-- ==== Sys2Proof/Laws/PerInstr.lean ====
section
/-! SUPPORT. The per-instruction family LengthByOpcode: the opcode byte alone gives the length of the encoding
(30_encoding.md R100). One lemma per constructor. -/

namespace Sys2Proof.Laws.LengthByOpcode

/-- The encoding begins with an opcode byte whose format has as many bytes as the encoding (R100). -/
def Statement (i : Instr) : Prop :=
  ∃ (op : Byte) (operands : List Byte), encode i = op :: operands ∧ (formOf op).length = operands.length + 1

theorem nop : Statement .nop := ⟨_, _, rfl, rfl⟩
theorem lxiB (w : Word) : Statement (.lxiB w) := ⟨_, _, rfl, rfl⟩
theorem staxB : Statement .staxB := ⟨_, _, rfl, rfl⟩
theorem inxB : Statement .inxB := ⟨_, _, rfl, rfl⟩
theorem inrB : Statement .inrB := ⟨_, _, rfl, rfl⟩
theorem dcrB : Statement .dcrB := ⟨_, _, rfl, rfl⟩
theorem mviB (n : Byte) : Statement (.mviB n) := ⟨_, _, rfl, rfl⟩
theorem rlc : Statement .rlc := ⟨_, _, rfl, rfl⟩
theorem illegal08h : Statement .illegal08h := ⟨_, _, rfl, rfl⟩
theorem dadB : Statement .dadB := ⟨_, _, rfl, rfl⟩
theorem ldaxB : Statement .ldaxB := ⟨_, _, rfl, rfl⟩
theorem dcxB : Statement .dcxB := ⟨_, _, rfl, rfl⟩
theorem inrC : Statement .inrC := ⟨_, _, rfl, rfl⟩
theorem dcrC : Statement .dcrC := ⟨_, _, rfl, rfl⟩
theorem mviC (n : Byte) : Statement (.mviC n) := ⟨_, _, rfl, rfl⟩
theorem rrc : Statement .rrc := ⟨_, _, rfl, rfl⟩
theorem illegal10h : Statement .illegal10h := ⟨_, _, rfl, rfl⟩
theorem lxiD (w : Word) : Statement (.lxiD w) := ⟨_, _, rfl, rfl⟩
theorem staxD : Statement .staxD := ⟨_, _, rfl, rfl⟩
theorem inxD : Statement .inxD := ⟨_, _, rfl, rfl⟩
theorem inrD : Statement .inrD := ⟨_, _, rfl, rfl⟩
theorem dcrD : Statement .dcrD := ⟨_, _, rfl, rfl⟩
theorem mviD (n : Byte) : Statement (.mviD n) := ⟨_, _, rfl, rfl⟩
theorem ral : Statement .ral := ⟨_, _, rfl, rfl⟩
theorem illegal18h : Statement .illegal18h := ⟨_, _, rfl, rfl⟩
theorem dadD : Statement .dadD := ⟨_, _, rfl, rfl⟩
theorem ldaxD : Statement .ldaxD := ⟨_, _, rfl, rfl⟩
theorem dcxD : Statement .dcxD := ⟨_, _, rfl, rfl⟩
theorem inrE : Statement .inrE := ⟨_, _, rfl, rfl⟩
theorem dcrE : Statement .dcrE := ⟨_, _, rfl, rfl⟩
theorem mviE (n : Byte) : Statement (.mviE n) := ⟨_, _, rfl, rfl⟩
theorem rar : Statement .rar := ⟨_, _, rfl, rfl⟩
theorem illegal20h : Statement .illegal20h := ⟨_, _, rfl, rfl⟩
theorem lxiH (w : Word) : Statement (.lxiH w) := ⟨_, _, rfl, rfl⟩
theorem shld (w : Word) : Statement (.shld w) := ⟨_, _, rfl, rfl⟩
theorem inxH : Statement .inxH := ⟨_, _, rfl, rfl⟩
theorem inrH : Statement .inrH := ⟨_, _, rfl, rfl⟩
theorem dcrH : Statement .dcrH := ⟨_, _, rfl, rfl⟩
theorem mviH (n : Byte) : Statement (.mviH n) := ⟨_, _, rfl, rfl⟩
theorem daa : Statement .daa := ⟨_, _, rfl, rfl⟩
theorem illegal28h : Statement .illegal28h := ⟨_, _, rfl, rfl⟩
theorem dadH : Statement .dadH := ⟨_, _, rfl, rfl⟩
theorem lhld (w : Word) : Statement (.lhld w) := ⟨_, _, rfl, rfl⟩
theorem dcxH : Statement .dcxH := ⟨_, _, rfl, rfl⟩
theorem inrL : Statement .inrL := ⟨_, _, rfl, rfl⟩
theorem dcrL : Statement .dcrL := ⟨_, _, rfl, rfl⟩
theorem mviL (n : Byte) : Statement (.mviL n) := ⟨_, _, rfl, rfl⟩
theorem cma : Statement .cma := ⟨_, _, rfl, rfl⟩
theorem illegal30h : Statement .illegal30h := ⟨_, _, rfl, rfl⟩
theorem lxiSP (w : Word) : Statement (.lxiSP w) := ⟨_, _, rfl, rfl⟩
theorem sta (w : Word) : Statement (.sta w) := ⟨_, _, rfl, rfl⟩
theorem inxSP : Statement .inxSP := ⟨_, _, rfl, rfl⟩
theorem inrM : Statement .inrM := ⟨_, _, rfl, rfl⟩
theorem dcrM : Statement .dcrM := ⟨_, _, rfl, rfl⟩
theorem mviM (n : Byte) : Statement (.mviM n) := ⟨_, _, rfl, rfl⟩
theorem stc : Statement .stc := ⟨_, _, rfl, rfl⟩
theorem illegal38h : Statement .illegal38h := ⟨_, _, rfl, rfl⟩
theorem dadSP : Statement .dadSP := ⟨_, _, rfl, rfl⟩
theorem lda (w : Word) : Statement (.lda w) := ⟨_, _, rfl, rfl⟩
theorem dcxSP : Statement .dcxSP := ⟨_, _, rfl, rfl⟩
theorem inrA : Statement .inrA := ⟨_, _, rfl, rfl⟩
theorem dcrA : Statement .dcrA := ⟨_, _, rfl, rfl⟩
theorem mviA (n : Byte) : Statement (.mviA n) := ⟨_, _, rfl, rfl⟩
theorem cmc : Statement .cmc := ⟨_, _, rfl, rfl⟩
theorem movBB : Statement .movBB := ⟨_, _, rfl, rfl⟩
theorem movBC : Statement .movBC := ⟨_, _, rfl, rfl⟩
theorem movBD : Statement .movBD := ⟨_, _, rfl, rfl⟩
theorem movBE : Statement .movBE := ⟨_, _, rfl, rfl⟩
theorem movBH : Statement .movBH := ⟨_, _, rfl, rfl⟩
theorem movBL : Statement .movBL := ⟨_, _, rfl, rfl⟩
theorem movBM : Statement .movBM := ⟨_, _, rfl, rfl⟩
theorem movBA : Statement .movBA := ⟨_, _, rfl, rfl⟩
theorem movCB : Statement .movCB := ⟨_, _, rfl, rfl⟩
theorem movCC : Statement .movCC := ⟨_, _, rfl, rfl⟩
theorem movCD : Statement .movCD := ⟨_, _, rfl, rfl⟩
theorem movCE : Statement .movCE := ⟨_, _, rfl, rfl⟩
theorem movCH : Statement .movCH := ⟨_, _, rfl, rfl⟩
theorem movCL : Statement .movCL := ⟨_, _, rfl, rfl⟩
theorem movCM : Statement .movCM := ⟨_, _, rfl, rfl⟩
theorem movCA : Statement .movCA := ⟨_, _, rfl, rfl⟩
theorem movDB : Statement .movDB := ⟨_, _, rfl, rfl⟩
theorem movDC : Statement .movDC := ⟨_, _, rfl, rfl⟩
theorem movDD : Statement .movDD := ⟨_, _, rfl, rfl⟩
theorem movDE : Statement .movDE := ⟨_, _, rfl, rfl⟩
theorem movDH : Statement .movDH := ⟨_, _, rfl, rfl⟩
theorem movDL : Statement .movDL := ⟨_, _, rfl, rfl⟩
theorem movDM : Statement .movDM := ⟨_, _, rfl, rfl⟩
theorem movDA : Statement .movDA := ⟨_, _, rfl, rfl⟩
theorem movEB : Statement .movEB := ⟨_, _, rfl, rfl⟩
theorem movEC : Statement .movEC := ⟨_, _, rfl, rfl⟩
theorem movED : Statement .movED := ⟨_, _, rfl, rfl⟩
theorem movEE : Statement .movEE := ⟨_, _, rfl, rfl⟩
theorem movEH : Statement .movEH := ⟨_, _, rfl, rfl⟩
theorem movEL : Statement .movEL := ⟨_, _, rfl, rfl⟩
theorem movEM : Statement .movEM := ⟨_, _, rfl, rfl⟩
theorem movEA : Statement .movEA := ⟨_, _, rfl, rfl⟩
theorem movHB : Statement .movHB := ⟨_, _, rfl, rfl⟩
theorem movHC : Statement .movHC := ⟨_, _, rfl, rfl⟩
theorem movHD : Statement .movHD := ⟨_, _, rfl, rfl⟩
theorem movHE : Statement .movHE := ⟨_, _, rfl, rfl⟩
theorem movHH : Statement .movHH := ⟨_, _, rfl, rfl⟩
theorem movHL : Statement .movHL := ⟨_, _, rfl, rfl⟩
theorem movHM : Statement .movHM := ⟨_, _, rfl, rfl⟩
theorem movHA : Statement .movHA := ⟨_, _, rfl, rfl⟩
theorem movLB : Statement .movLB := ⟨_, _, rfl, rfl⟩
theorem movLC : Statement .movLC := ⟨_, _, rfl, rfl⟩
theorem movLD : Statement .movLD := ⟨_, _, rfl, rfl⟩
theorem movLE : Statement .movLE := ⟨_, _, rfl, rfl⟩
theorem movLH : Statement .movLH := ⟨_, _, rfl, rfl⟩
theorem movLL : Statement .movLL := ⟨_, _, rfl, rfl⟩
theorem movLM : Statement .movLM := ⟨_, _, rfl, rfl⟩
theorem movLA : Statement .movLA := ⟨_, _, rfl, rfl⟩
theorem movMB : Statement .movMB := ⟨_, _, rfl, rfl⟩
theorem movMC : Statement .movMC := ⟨_, _, rfl, rfl⟩
theorem movMD : Statement .movMD := ⟨_, _, rfl, rfl⟩
theorem movME : Statement .movME := ⟨_, _, rfl, rfl⟩
theorem movMH : Statement .movMH := ⟨_, _, rfl, rfl⟩
theorem movML : Statement .movML := ⟨_, _, rfl, rfl⟩
theorem hlt : Statement .hlt := ⟨_, _, rfl, rfl⟩
theorem movMA : Statement .movMA := ⟨_, _, rfl, rfl⟩
theorem movAB : Statement .movAB := ⟨_, _, rfl, rfl⟩
theorem movAC : Statement .movAC := ⟨_, _, rfl, rfl⟩
theorem movAD : Statement .movAD := ⟨_, _, rfl, rfl⟩
theorem movAE : Statement .movAE := ⟨_, _, rfl, rfl⟩
theorem movAH : Statement .movAH := ⟨_, _, rfl, rfl⟩
theorem movAL : Statement .movAL := ⟨_, _, rfl, rfl⟩
theorem movAM : Statement .movAM := ⟨_, _, rfl, rfl⟩
theorem movAA : Statement .movAA := ⟨_, _, rfl, rfl⟩
theorem addB : Statement .addB := ⟨_, _, rfl, rfl⟩
theorem addC : Statement .addC := ⟨_, _, rfl, rfl⟩
theorem addD : Statement .addD := ⟨_, _, rfl, rfl⟩
theorem addE : Statement .addE := ⟨_, _, rfl, rfl⟩
theorem addH : Statement .addH := ⟨_, _, rfl, rfl⟩
theorem addL : Statement .addL := ⟨_, _, rfl, rfl⟩
theorem addM : Statement .addM := ⟨_, _, rfl, rfl⟩
theorem addA : Statement .addA := ⟨_, _, rfl, rfl⟩
theorem adcB : Statement .adcB := ⟨_, _, rfl, rfl⟩
theorem adcC : Statement .adcC := ⟨_, _, rfl, rfl⟩
theorem adcD : Statement .adcD := ⟨_, _, rfl, rfl⟩
theorem adcE : Statement .adcE := ⟨_, _, rfl, rfl⟩
theorem adcH : Statement .adcH := ⟨_, _, rfl, rfl⟩
theorem adcL : Statement .adcL := ⟨_, _, rfl, rfl⟩
theorem adcM : Statement .adcM := ⟨_, _, rfl, rfl⟩
theorem adcA : Statement .adcA := ⟨_, _, rfl, rfl⟩
theorem subB : Statement .subB := ⟨_, _, rfl, rfl⟩
theorem subC : Statement .subC := ⟨_, _, rfl, rfl⟩
theorem subD : Statement .subD := ⟨_, _, rfl, rfl⟩
theorem subE : Statement .subE := ⟨_, _, rfl, rfl⟩
theorem subH : Statement .subH := ⟨_, _, rfl, rfl⟩
theorem subL : Statement .subL := ⟨_, _, rfl, rfl⟩
theorem subM : Statement .subM := ⟨_, _, rfl, rfl⟩
theorem subA : Statement .subA := ⟨_, _, rfl, rfl⟩
theorem sbbB : Statement .sbbB := ⟨_, _, rfl, rfl⟩
theorem sbbC : Statement .sbbC := ⟨_, _, rfl, rfl⟩
theorem sbbD : Statement .sbbD := ⟨_, _, rfl, rfl⟩
theorem sbbE : Statement .sbbE := ⟨_, _, rfl, rfl⟩
theorem sbbH : Statement .sbbH := ⟨_, _, rfl, rfl⟩
theorem sbbL : Statement .sbbL := ⟨_, _, rfl, rfl⟩
theorem sbbM : Statement .sbbM := ⟨_, _, rfl, rfl⟩
theorem sbbA : Statement .sbbA := ⟨_, _, rfl, rfl⟩
theorem anaB : Statement .anaB := ⟨_, _, rfl, rfl⟩
theorem anaC : Statement .anaC := ⟨_, _, rfl, rfl⟩
theorem anaD : Statement .anaD := ⟨_, _, rfl, rfl⟩
theorem anaE : Statement .anaE := ⟨_, _, rfl, rfl⟩
theorem anaH : Statement .anaH := ⟨_, _, rfl, rfl⟩
theorem anaL : Statement .anaL := ⟨_, _, rfl, rfl⟩
theorem anaM : Statement .anaM := ⟨_, _, rfl, rfl⟩
theorem anaA : Statement .anaA := ⟨_, _, rfl, rfl⟩
theorem xraB : Statement .xraB := ⟨_, _, rfl, rfl⟩
theorem xraC : Statement .xraC := ⟨_, _, rfl, rfl⟩
theorem xraD : Statement .xraD := ⟨_, _, rfl, rfl⟩
theorem xraE : Statement .xraE := ⟨_, _, rfl, rfl⟩
theorem xraH : Statement .xraH := ⟨_, _, rfl, rfl⟩
theorem xraL : Statement .xraL := ⟨_, _, rfl, rfl⟩
theorem xraM : Statement .xraM := ⟨_, _, rfl, rfl⟩
theorem xraA : Statement .xraA := ⟨_, _, rfl, rfl⟩
theorem oraB : Statement .oraB := ⟨_, _, rfl, rfl⟩
theorem oraC : Statement .oraC := ⟨_, _, rfl, rfl⟩
theorem oraD : Statement .oraD := ⟨_, _, rfl, rfl⟩
theorem oraE : Statement .oraE := ⟨_, _, rfl, rfl⟩
theorem oraH : Statement .oraH := ⟨_, _, rfl, rfl⟩
theorem oraL : Statement .oraL := ⟨_, _, rfl, rfl⟩
theorem oraM : Statement .oraM := ⟨_, _, rfl, rfl⟩
theorem oraA : Statement .oraA := ⟨_, _, rfl, rfl⟩
theorem cmpB : Statement .cmpB := ⟨_, _, rfl, rfl⟩
theorem cmpC : Statement .cmpC := ⟨_, _, rfl, rfl⟩
theorem cmpD : Statement .cmpD := ⟨_, _, rfl, rfl⟩
theorem cmpE : Statement .cmpE := ⟨_, _, rfl, rfl⟩
theorem cmpH : Statement .cmpH := ⟨_, _, rfl, rfl⟩
theorem cmpL : Statement .cmpL := ⟨_, _, rfl, rfl⟩
theorem cmpM : Statement .cmpM := ⟨_, _, rfl, rfl⟩
theorem cmpA : Statement .cmpA := ⟨_, _, rfl, rfl⟩
theorem rnz : Statement .rnz := ⟨_, _, rfl, rfl⟩
theorem popB : Statement .popB := ⟨_, _, rfl, rfl⟩
theorem jnz (w : Word) : Statement (.jnz w) := ⟨_, _, rfl, rfl⟩
theorem jmp (w : Word) : Statement (.jmp w) := ⟨_, _, rfl, rfl⟩
theorem cnz (w : Word) : Statement (.cnz w) := ⟨_, _, rfl, rfl⟩
theorem pushB : Statement .pushB := ⟨_, _, rfl, rfl⟩
theorem adi (n : Byte) : Statement (.adi n) := ⟨_, _, rfl, rfl⟩
theorem rst0 : Statement .rst0 := ⟨_, _, rfl, rfl⟩
theorem rz : Statement .rz := ⟨_, _, rfl, rfl⟩
theorem ret : Statement .ret := ⟨_, _, rfl, rfl⟩
theorem jz (w : Word) : Statement (.jz w) := ⟨_, _, rfl, rfl⟩
theorem illegalCBh (w : Word) : Statement (.illegalCBh w) := ⟨_, _, rfl, rfl⟩
theorem cz (w : Word) : Statement (.cz w) := ⟨_, _, rfl, rfl⟩
theorem call (w : Word) : Statement (.call w) := ⟨_, _, rfl, rfl⟩
theorem aci (n : Byte) : Statement (.aci n) := ⟨_, _, rfl, rfl⟩
theorem rst1 : Statement .rst1 := ⟨_, _, rfl, rfl⟩
theorem rnc : Statement .rnc := ⟨_, _, rfl, rfl⟩
theorem popD : Statement .popD := ⟨_, _, rfl, rfl⟩
theorem jnc (w : Word) : Statement (.jnc w) := ⟨_, _, rfl, rfl⟩
theorem out (n : Byte) : Statement (.out n) := ⟨_, _, rfl, rfl⟩
theorem cnc (w : Word) : Statement (.cnc w) := ⟨_, _, rfl, rfl⟩
theorem pushD : Statement .pushD := ⟨_, _, rfl, rfl⟩
theorem sui (n : Byte) : Statement (.sui n) := ⟨_, _, rfl, rfl⟩
theorem rst2 : Statement .rst2 := ⟨_, _, rfl, rfl⟩
theorem rc : Statement .rc := ⟨_, _, rfl, rfl⟩
theorem illegalD9h : Statement .illegalD9h := ⟨_, _, rfl, rfl⟩
theorem jc (w : Word) : Statement (.jc w) := ⟨_, _, rfl, rfl⟩
theorem inp (n : Byte) : Statement (.inp n) := ⟨_, _, rfl, rfl⟩
theorem cc (w : Word) : Statement (.cc w) := ⟨_, _, rfl, rfl⟩
theorem illegalDDh (w : Word) : Statement (.illegalDDh w) := ⟨_, _, rfl, rfl⟩
theorem sbi (n : Byte) : Statement (.sbi n) := ⟨_, _, rfl, rfl⟩
theorem rst3 : Statement .rst3 := ⟨_, _, rfl, rfl⟩
theorem rpo : Statement .rpo := ⟨_, _, rfl, rfl⟩
theorem popH : Statement .popH := ⟨_, _, rfl, rfl⟩
theorem jpo (w : Word) : Statement (.jpo w) := ⟨_, _, rfl, rfl⟩
theorem xthl : Statement .xthl := ⟨_, _, rfl, rfl⟩
theorem cpo (w : Word) : Statement (.cpo w) := ⟨_, _, rfl, rfl⟩
theorem pushH : Statement .pushH := ⟨_, _, rfl, rfl⟩
theorem ani (n : Byte) : Statement (.ani n) := ⟨_, _, rfl, rfl⟩
theorem rst4 : Statement .rst4 := ⟨_, _, rfl, rfl⟩
theorem rpe : Statement .rpe := ⟨_, _, rfl, rfl⟩
theorem pchl : Statement .pchl := ⟨_, _, rfl, rfl⟩
theorem jpe (w : Word) : Statement (.jpe w) := ⟨_, _, rfl, rfl⟩
theorem xchg : Statement .xchg := ⟨_, _, rfl, rfl⟩
theorem cpe (w : Word) : Statement (.cpe w) := ⟨_, _, rfl, rfl⟩
theorem illegalEDh (w : Word) : Statement (.illegalEDh w) := ⟨_, _, rfl, rfl⟩
theorem xri (n : Byte) : Statement (.xri n) := ⟨_, _, rfl, rfl⟩
theorem rst5 : Statement .rst5 := ⟨_, _, rfl, rfl⟩
theorem rp : Statement .rp := ⟨_, _, rfl, rfl⟩
theorem popPSW : Statement .popPSW := ⟨_, _, rfl, rfl⟩
theorem jp (w : Word) : Statement (.jp w) := ⟨_, _, rfl, rfl⟩
theorem di : Statement .di := ⟨_, _, rfl, rfl⟩
theorem cp (w : Word) : Statement (.cp w) := ⟨_, _, rfl, rfl⟩
theorem pushPSW : Statement .pushPSW := ⟨_, _, rfl, rfl⟩
theorem ori (n : Byte) : Statement (.ori n) := ⟨_, _, rfl, rfl⟩
theorem rst6 : Statement .rst6 := ⟨_, _, rfl, rfl⟩
theorem rm : Statement .rm := ⟨_, _, rfl, rfl⟩
theorem sphl : Statement .sphl := ⟨_, _, rfl, rfl⟩
theorem jm (w : Word) : Statement (.jm w) := ⟨_, _, rfl, rfl⟩
theorem ei : Statement .ei := ⟨_, _, rfl, rfl⟩
theorem cm (w : Word) : Statement (.cm w) := ⟨_, _, rfl, rfl⟩
theorem illegalFDh (w : Word) : Statement (.illegalFDh w) := ⟨_, _, rfl, rfl⟩
theorem cpi (n : Byte) : Statement (.cpi n) := ⟨_, _, rfl, rfl⟩
theorem rst7 : Statement .rst7 := ⟨_, _, rfl, rfl⟩

end Sys2Proof.Laws.LengthByOpcode
end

+---+

■ EXERCISE PROMPT ■
From the listing above, output exactly the run of lines that starts with the line containing "theorem cmpL : Statement" and ends with the line containing "theorem cnc (w".

■ RESULT OF THE TASK ■
theorem cmpL : Statement .cmpL := ⟨_, _, rfl, rfl⟩
theorem cmpM : Statement .cmpM := ⟨_, _, rfl, rfl⟩
theorem cmpA : Statement .cmpA := ⟨_, _, rfl, rfl⟩
theorem rnz : Statement .rnz := ⟨_, _, rfl, rfl⟩
theorem popB : Statement .popB := ⟨_, _, rfl, rfl⟩
theorem jnz (w : Word) : Statement (.jnz w) := ⟨_, _, rfl, rfl⟩
theorem jmp (w : Word) : Statement (.jmp w) := ⟨_, _, rfl, rfl⟩
theorem cnz (w : Word) : Statement (.cnz w) := ⟨_, _, rfl, rfl⟩
theorem pushB : Statement .pushB := ⟨_, _, rfl, rfl⟩
theorem adi (n : Byte) : Statement (.adi n) := ⟨_, _, rfl, rfl⟩
theorem rst0 : Statement .rst0 := ⟨_, _, rfl, rfl⟩
theorem rz : Statement .rz := ⟨_, _, rfl, rfl⟩
theorem ret : Statement .ret := ⟨_, _, rfl, rfl⟩
theorem jz (w : Word) : Statement (.jz w) := ⟨_, _, rfl, rfl⟩
theorem illegalCBh (w : Word) : Statement (.illegalCBh w) := ⟨_, _, rfl, rfl⟩
theorem cz (w : Word) : Statement (.cz w) := ⟨_, _, rfl, rfl⟩
theorem call (w : Word) : Statement (.call w) := ⟨_, _, rfl, rfl⟩
theorem aci (n : Byte) : Statement (.aci n) := ⟨_, _, rfl, rfl⟩
theorem rst1 : Statement .rst1 := ⟨_, _, rfl, rfl⟩
theorem rnc : Statement .rnc := ⟨_, _, rfl, rfl⟩
theorem popD : Statement .popD := ⟨_, _, rfl, rfl⟩
theorem jnc (w : Word) : Statement (.jnc w) := ⟨_, _, rfl, rfl⟩
theorem out (n : Byte) : Statement (.out n) := ⟨_, _, rfl, rfl⟩
theorem cnc (w : Word) : Statement (.cnc w) := ⟨_, _, rfl, rfl⟩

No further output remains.